00534FC5 81F9 C4754000 cmp ecx, 004075C4
00534FCB 74 18                   je short 00534FE5
00534FCD 81F9 49754000 cmp ecx, 00407549
00534FD3 74 10                   je short 00534FE5
00534FD5 81F9 B4744000  cmp ecx, 004074B4
00534FDB 74 08                   je short 00534FE5
00534FDD 81F9 AF744000  cmp ecx, 004074AF
00534FE3 75 09                  jnz short 00534FEE
00534FE5 9C                       pushfd ;/
00534FE6 66:810C24 0001 or word ptr [esp], 100 ;manually generate 80000004 exception
00534FEC 9D                      popfd ;
00534FED 90                      nop
00534FEE 8B01                   mov eax, [ecx] ;restore original instruction
00534FF0 8D1C33              lea ebx, [ebx+esi] ;restore original instruction
00534FF3 ^ E9 70A7EFFF  jmp 0042F768 ;jump back

Reason:
The shell always sets those four values to Dr0~3 and sets Dr7 to 33335555h.
This means that whenever those four locations are read, an 80000004 exception will be generated.
When the shell intentionally reads them, it won't work if the 80000004 exception doesn't occur.
It's like the shell setting hard breakpoints for itself to debug.
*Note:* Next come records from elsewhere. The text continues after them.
-- ==== Sys2Proof/Proofs/CommandQueue.lean ====
section
/-! PROOFS. Every command answers a next state, and none touches the queue of commands that wait (log entries 1 and 18). -/

namespace Sys2Proof.Machine

variable {s t : State}

/-! ### Acts of requests and the queue -/

/-- An act's outcome that leaves the queue of commands as it was in `s`. -/
def State.KeepsQueue (s : State) (r : State × Option Answer) : Prop :=
  r.1.pending = s.pending

theorem keepsQueue_reply (a : Answer) : s.KeepsQueue (answered a s) :=
  rfl

theorem keepsQueue_ite {c : Prop} [Decidable c] {x y : State × Option Answer} (hx : s.KeepsQueue x)
    (hy : s.KeepsQueue y) : s.KeepsQueue (if c then x else y) := by
  split
  · exact hx
  · exact hy

/-- A check that refuses, and what follows it. -/
theorem keepsQueue_guard {c : Prop} [Decidable c] {refusal : Answer} {x : State × Option Answer}
    (hx : s.KeepsQueue x) : s.KeepsQueue (if c then answered refusal s else x) :=
  keepsQueue_ite (keepsQueue_reply refusal) hx

/-- The act of a request that names a head: the number looked at first. -/
theorem keepsQueue_head {head : Byte} {refusal : Answer} {act : Fin 16 → State × Option Answer}
    (h : ∀ i, s.KeepsQueue (act i)) :
    s.KeepsQueue (match headOf head with | none => answered refusal s | some i => act i) := by
  rcases headOf head with _ | i
  · exact keepsQueue_reply refusal
  · exact h i

theorem actManifestPost_keepsQueue (codes : Lanes Byte) : s.KeepsQueue (actManifestPost codes s) := by
  refine keepsQueue_guard ?_
  rcases s.library.manifestFault (codes.map BitVec.toNat) allLanes with _ | ⟨r, lane⟩
  · exact State.crossManifest_pending _ _
  · exact keepsQueue_reply _

theorem actVerdict_keepsQueue (serial : Half) (mask reason : Byte) :
    s.KeepsQueue (actVerdict serial mask reason s) := by
  refine keepsQueue_guard ?_
  rcases s.track.find serial.toNat with _ | ⟨p, n⟩
  · exact keepsQueue_reply _
  · exact rfl

theorem actNestQuery_keepsQueue (serial : Half) : s.KeepsQueue (actNestQuery serial s) := by
  refine keepsQueue_guard ?_
  rcases s.track.find serial.toNat with _ | ⟨p, n⟩
  · exact keepsQueue_reply _
  · exact keepsQueue_reply _

theorem actFormatPut_keepsQueue (r : FormatReq) : s.KeepsQueue (actFormatPut r s) := by
  unfold actFormatPut
  rcases formatOf r with _ | f
  · exact keepsQueue_reply _
  · exact keepsQueue_guard (keepsQueue_guard rfl)

theorem actProfilePut_keepsQueue (id : Byte) (segments : List SegmentReq) :
    s.KeepsQueue (actProfilePut id segments s) := by
  refine keepsQueue_guard ?_
  rcases segmentList segments with _ | gs
  · exact keepsQueue_reply _
  · dsimp only
    rcases profileFault gs with _ | n
    · exact keepsQueue_guard rfl
    · exact keepsQueue_reply _

theorem actProfileDrop_keepsQueue (id : Byte) : s.KeepsQueue (actProfileDrop id s) := by
  refine keepsQueue_guard (keepsQueue_guard ?_)
  rcases s.library.lowestNaming id.toNat with _ | code
  · exact rfl
  · exact keepsQueue_reply _

theorem actHeadSetup_keepsQueue (head : Byte) (r : HeadSetupReq) : s.KeepsQueue (actHeadSetup head r s) := by
  refine keepsQueue_head fun h => keepsQueue_guard ?_
  rcases headParamsOf r with _ | p
  · exact keepsQueue_reply _
  · exact keepsQueue_guard (keepsQueue_guard rfl)

theorem actCycleOnce_keepsQueue (head : Byte) (r : CycleOnceReq) : s.KeepsQueue (actCycleOnce head r s) := by
  refine keepsQueue_head fun h => keepsQueue_guard (keepsQueue_guard (keepsQueue_guard ?_))
  rcases s.library.profile r.profile.toNat with _ | gs
  · exact keepsQueue_reply _
  · exact State.actHead_pending _ h _

/-- No block touches the queue for a request it owns. -/
theorem requestAct_keepsQueue (i : Instr) (s : State) : s.KeepsQueue (requestAct i s) := by
  cases i with
  | partReset => exact State.softReset_pending _
  | trackSetup => exact keepsQueue_guard (keepsQueue_guard (keepsQueue_guard (State.crossManifest_pending _ _)))
  | gateSetup => exact keepsQueue_guard (keepsQueue_guard rfl)
  | headSetup _ h r => exact actHeadSetup_keepsQueue h r
  | headEnables => exact keepsQueue_head fun h => State.actHead_pending _ h _
  | formatPut _ r => exact actFormatPut_keepsQueue r
  | formatDrop => exact keepsQueue_guard (keepsQueue_guard (keepsQueue_guard rfl))
  | profilePut _ id gs => exact actProfilePut_keepsQueue id gs
  | profileDrop _ id => exact actProfileDrop_keepsQueue id
  | trackStart => exact keepsQueue_guard (keepsQueue_guard rfl)
  | trackStop => exact keepsQueue_guard (State.stopTrack_pending _)
  | manifestPost _ codes => exact actManifestPost_keepsQueue codes
  | manifestFlush => exact State.crossManifest_pending _ _
  | verdict _ n m r => exact actVerdict_keepsQueue n m r
  | holdRelease => exact State.changeCauses_pending _ _
  | headOnline =>
    exact keepsQueue_head fun h => keepsQueue_guard (keepsQueue_guard (keepsQueue_guard (State.actHead_pending _ h _)))
  | headOffline => exact keepsQueue_head fun h => State.actHead_pending _ h _
  | headHalt | headCancel => exact keepsQueue_head fun h => keepsQueue_ite (State.actHead_pending _ h _) (keepsQueue_reply _)
  | headClear | headRelease => exact keepsQueue_head fun h => keepsQueue_guard (State.actHead_pending _ h _)
  | nestQuery _ n => exact actNestQuery_keepsQueue n
  | statusTake | headQuery | countRead => exact keepsQueue_head fun _ => rfl
  | countZero => exact keepsQueue_ite (State.actHeads_pending _ _ _) (keepsQueue_head fun h => State.actHead_pending _ h _)
  | coeffRead => exact keepsQueue_head fun _ => keepsQueue_guard rfl
  | coeffWrite | inject => exact keepsQueue_head fun _ => keepsQueue_guard (keepsQueue_guard rfl)
  | cycleOnce _ h r => exact actCycleOnce_keepsQueue h r
  | step => exact keepsQueue_guard (keepsQueue_guard ((State.setTrack_pending _ _).trans (State.takeIndexStart_pending s)))
  | _ => exact rfl

/-! ### Taking and the queue (R185, R186) -/

theorem State.take_pending {kind tag : Byte} {act : State → State × Option Answer} (h : s.KeepsQueue (act s)) :
    (s.take kind tag act).pending = s.pending := by
  unfold State.take
  split
  all_goals
    rename_i e
    rw [e] at h
    exact h

@[simp] theorem State.takeFrame_pending (f : Frame) : (s.takeFrame f).pending = s.pending := by
  unfold State.takeFrame
  split
  · rfl
  · rfl
  · exact State.take_pending (requestAct_keepsQueue _ s)

@[simp] theorem State.takeFrames_pending (n : Nat) (s : State) : (s.takeFrames n).pending = s.pending := by
  induction n generalizing s with
  | zero => rfl
  | succ n ih =>
    unfold State.takeFrames
    split
    · rfl
    · split
      · rw [ih, State.takeFrame_pending, mapLink_pending]
      · rfl

@[simp] theorem State.resumeTaking_pending : s.resumeTaking.pending = s.pending :=
  State.takeFrames_pending _ s

@[simp] theorem State.offerFrame_pending (f : Frame) : (s.offerFrame f).pending = s.pending :=
  State.resumeTaking_pending

theorem State.request_pending (i : Instr) {act : State → State × Option Answer} (h : s.KeepsQueue (act s)) :
    (s.request i act).pending = s.pending := by
  unfold State.request
  split
  · rfl
  · split
    · exact State.take_pending h
    · exact State.offerFrame_pending _

/-! ### Events and the queue -/

theorem State.expire_pending {due : Option Nat} {f : State → State} (h : ∀ u : State, (f u).pending = u.pending) :
    (s.expire due f).pending = s.pending := by
  unfold State.expire
  split
  · rfl
  · exact h _

@[simp] theorem State.expireHead_pending (h : Fin 16) (due : Option Nat) (f : HeadCtx → HeadCtx) :
    (s.expireHead h due f).pending = s.pending :=
  State.expire_pending fun _ => State.actHead_pending _ h f

@[simp] theorem State.startPending_pending (h : Fin 16) : (s.startPending h).pending = s.pending :=
  State.actHead_pending _ h _

@[simp] theorem State.endWindow_pending : s.endWindow.pending = s.pending := by
  unfold State.endWindow
  split
  · rfl
  · exact State.windowEnd_pending _ _

@[simp] theorem State.judgeFrame_pending : s.judgeFrame.pending = s.pending := by
  unfold State.judgeFrame
  split
  · rfl
  · dsimp only
    split
    · exact State.offerFrame_pending _
    · rfl

theorem State.nextMessage_pending {f : Frame} {src : Source} (h : s.nextMessage = some (f, src, t)) :
    t.pending = s.pending := by
  unfold State.nextMessage at h
  split at h
  · cases h; rfl
  · cases h; rfl
  · cases h; rfl
  · split at h
    · cases h; rfl
    · cases h

@[simp] theorem State.beginMessage_pending : s.beginMessage.pending = s.pending := by
  unfold State.beginMessage
  split
  · split
    · rename_i e
      exact (mapLink_pending _ _).trans (State.nextMessage_pending e)
    · rfl
  · rfl

/-! ### Commands and the queue (log entries 1 and 18) -/

/-- An answer that is a next state with the queue of commands as it was in `s`. -/
def State.Completes (s : State) (o : Answered) : Prop :=
  ∃ t, o = .next t ∧ t.pending = s.pending

theorem completes_next (h : t.pending = s.pending) : s.Completes (.next t) :=
  ⟨t, rfl, h⟩

theorem execMessageLastByte_completes : s.Completes (execMessageLastByte s) := by
  unfold execMessageLastByte
  split
  · exact completes_next rfl
  · exact completes_next (by simp)

theorem execSyntheticIndexDone_completes : s.Completes (execSyntheticIndexDone s) := by
  unfold execSyntheticIndexDone
  split
  · exact completes_next rfl
  · exact completes_next (State.takeIndexDone_pending _ .test)

theorem execVirtualEdgeExpiry_completes (h : Fin 16) : s.Completes (execVirtualEdgeExpiry h s) := by
  unfold execVirtualEdgeExpiry
  split
  · exact completes_next rfl
  · exact completes_next (State.actHead_pending _ h _)

theorem execStartLineEdge_completes (h : Fin 16) : s.Completes (execStartLineEdge h s) := by
  refine completes_next ?_
  split
  · exact State.startPending_pending h
  · rfl

theorem execRampStep_completes (h : Fin 16) : s.Completes (execRampStep h s) := by
  unfold execRampStep
  split
  · exact completes_next rfl
  · exact completes_next (State.expireHead_pending h _ _)

theorem execSample_completes (h : Fin 16) (reading : Option Nat) (closedLevel openLevel : Bool) :
    s.Completes (execSample h reading closedLevel openLevel s) := by
  simp only [execSample]
  split
  · exact completes_next rfl
  · exact completes_next (State.actHead_pending _ h _)

theorem execRejectConfirmEdge_completes : s.Completes (execRejectConfirmEdge s) := by
  refine completes_next ?_
  split <;> rfl

theorem execLoadRecordJudged_completes : s.Completes (execLoadRecordJudged s) := by
  unfold execLoadRecordJudged
  split
  · exact completes_next (State.judgeRecord_pending _ _ _)
  all_goals exact completes_next rfl

theorem execCoeffReadEnd_completes : s.Completes (execCoeffReadEnd s) := by
  unfold execCoeffReadEnd
  split
  all_goals exact completes_next rfl

theorem execCoeffWriteEnd_completes : s.Completes (execCoeffWriteEnd s) := by
  unfold execCoeffWriteEnd
  split
  · exact completes_next (State.endWrite_pending _ _ _)
  all_goals exact completes_next rfl

/-- A request is taken at once or offered to the buffer, and acted on by the block that owns it. -/
theorem exec_request_completes (i : Instr) (h : exec i s = .next (s.request i (requestAct i))) : s.Completes (exec i s) := by
  rw [h]
  exact completes_next (State.request_pending i (requestAct_keepsQueue i s))

/-- Every command answers a next state and leaves the queue: a request by its block's act, an event by its own. -/
theorem exec_completes (i : Instr) (s : State) : s.Completes (exec i s) := by
  cases i with
  | deviceReset => exact completes_next rfl
  | frameReceived => exact completes_next State.judgeFrame_pending
  | receiveGapTimeout => exact completes_next (State.expire_pending fun _ => rfl)
  | unknownKindFrame => exact completes_next (State.offerFrame_pending _)
  | syntheticIndexDone => exact execSyntheticIndexDone_completes
  | indexStart => exact completes_next (State.takeIndexStart_pending _)
  | indexDone => exact completes_next (State.takeIndexDone_pending _ .run)
  | stallExpiry => exact completes_next (State.expire_pending fun _ => State.postCause_pending _ .indexStall)
  | platenClosedEdge h | platenOpenEdge h => exact completes_next (State.actHead_pending _ h _)
  | startLineEdge h => exact execStartLineEdge_completes h
  | startDelayExpiry h => exact completes_next (State.expire_pending fun _ => State.startPending_pending h)
  | startLimitExpiry h | segmentExpiry h | closeLimitExpiry h | openLimitExpiry h | releaseOpenLimitExpiry h =>
    exact completes_next (State.expireHead_pending h _ _)
  | rampStep h => exact execRampStep_completes h
  | sample h r c o => exact execSample_completes h r c o
  | virtualEdgeExpiry h => exact execVirtualEdgeExpiry_completes h
  | rejectConfirmEdge => exact execRejectConfirmEdge_completes
  | punchDelayExpiry | punchWidthExpiry | diverterWidthExpiry => exact completes_next (State.expire_pending fun _ => rfl)
  | diverterDelayExpiry => exact completes_next (State.expire_pending fun _ => State.divert_pending _)
  | confirmWindowExpiry => exact completes_next (State.expire_pending fun _ => State.endWindow_pending)
  | loadRecordJudged => exact execLoadRecordJudged_completes
  | coeffReadEnd => exact execCoeffReadEnd_completes
  | coeffWriteEnd => exact execCoeffWriteEnd_completes
  | transmitBegin => exact completes_next State.beginMessage_pending
  | messageLastByte => exact execMessageLastByte_completes
  | byteReceived => exact completes_next State.judgeFrame_pending
  | _ => exact exec_request_completes _ rfl

end Sys2Proof.Machine

open Sys2Proof.Machine

/-- Settles O1, by the step's split on the queue. -/
theorem stepTakesFrontCommand : Obligations.StepTakesFrontCommand := by
  intro c rest s front
  rw [step, front]

/-- Settles O3, by what each command does with the queue. -/
theorem everyCommandCompletes : Obligations.EveryCommandCompletes :=
  exec_completes
end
When you break in OD with breakpoints set, before any action that transfers control back to the target,
OD will reset the values set by the user (if not used, they will be set to zero) to Dr0~3,
causing the shell not to break at that point. This is why people say that once you break, no matter what breakpoint,
you won't be able to run normally.

The 7 threads we deleted at the beginning also occupy Drx in the same way.

 

(5)

Modifying the VM's rdtsc instruction

   rdtsc

   sub  ebp, 8

  mov  [ebp+0], edx

  mov  [ebp+4], eax

The original rdtsc instruction in the VM is as follows:

00437C98 8D2424  lea esp, [esp] ; change to xor eax, eax / nop
00437C9B 895500  mov [ebp], edx

 

We can replace the garbage instruction lea esp, [esp] with xor eax, eax / nop (since the original instruction occupies 3 bytes).

Reason:
The shell always uses rdtsc.eax to generate random numbers for memory verification. We have already modified the ds:[imm] instruction, and we may set a lot of software breakpoints (CC) in the future. By modifying the rdtsc instruction, the shell will only verify the first small block.

[Additional]
If you find it difficult to locate vm.rdtsc, you can use any fakerdtsc.sys available on the market. However, to avoid being detected by the shell, please look for the following opcodes:

00415E0A 9C  pushfd
00415E0B 810C24 00010000 or dword ptr [esp], 100
00415E12 9D  popfd
00415E13 0F31 rdtsc <- nop it

By nopping out this rdtsc instruction, you can achieve the same effect.

You can complete the above 5 steps, and then you can debug the shell, software, and cloud as easily as debugging Notepad. You can fully analyze this shell.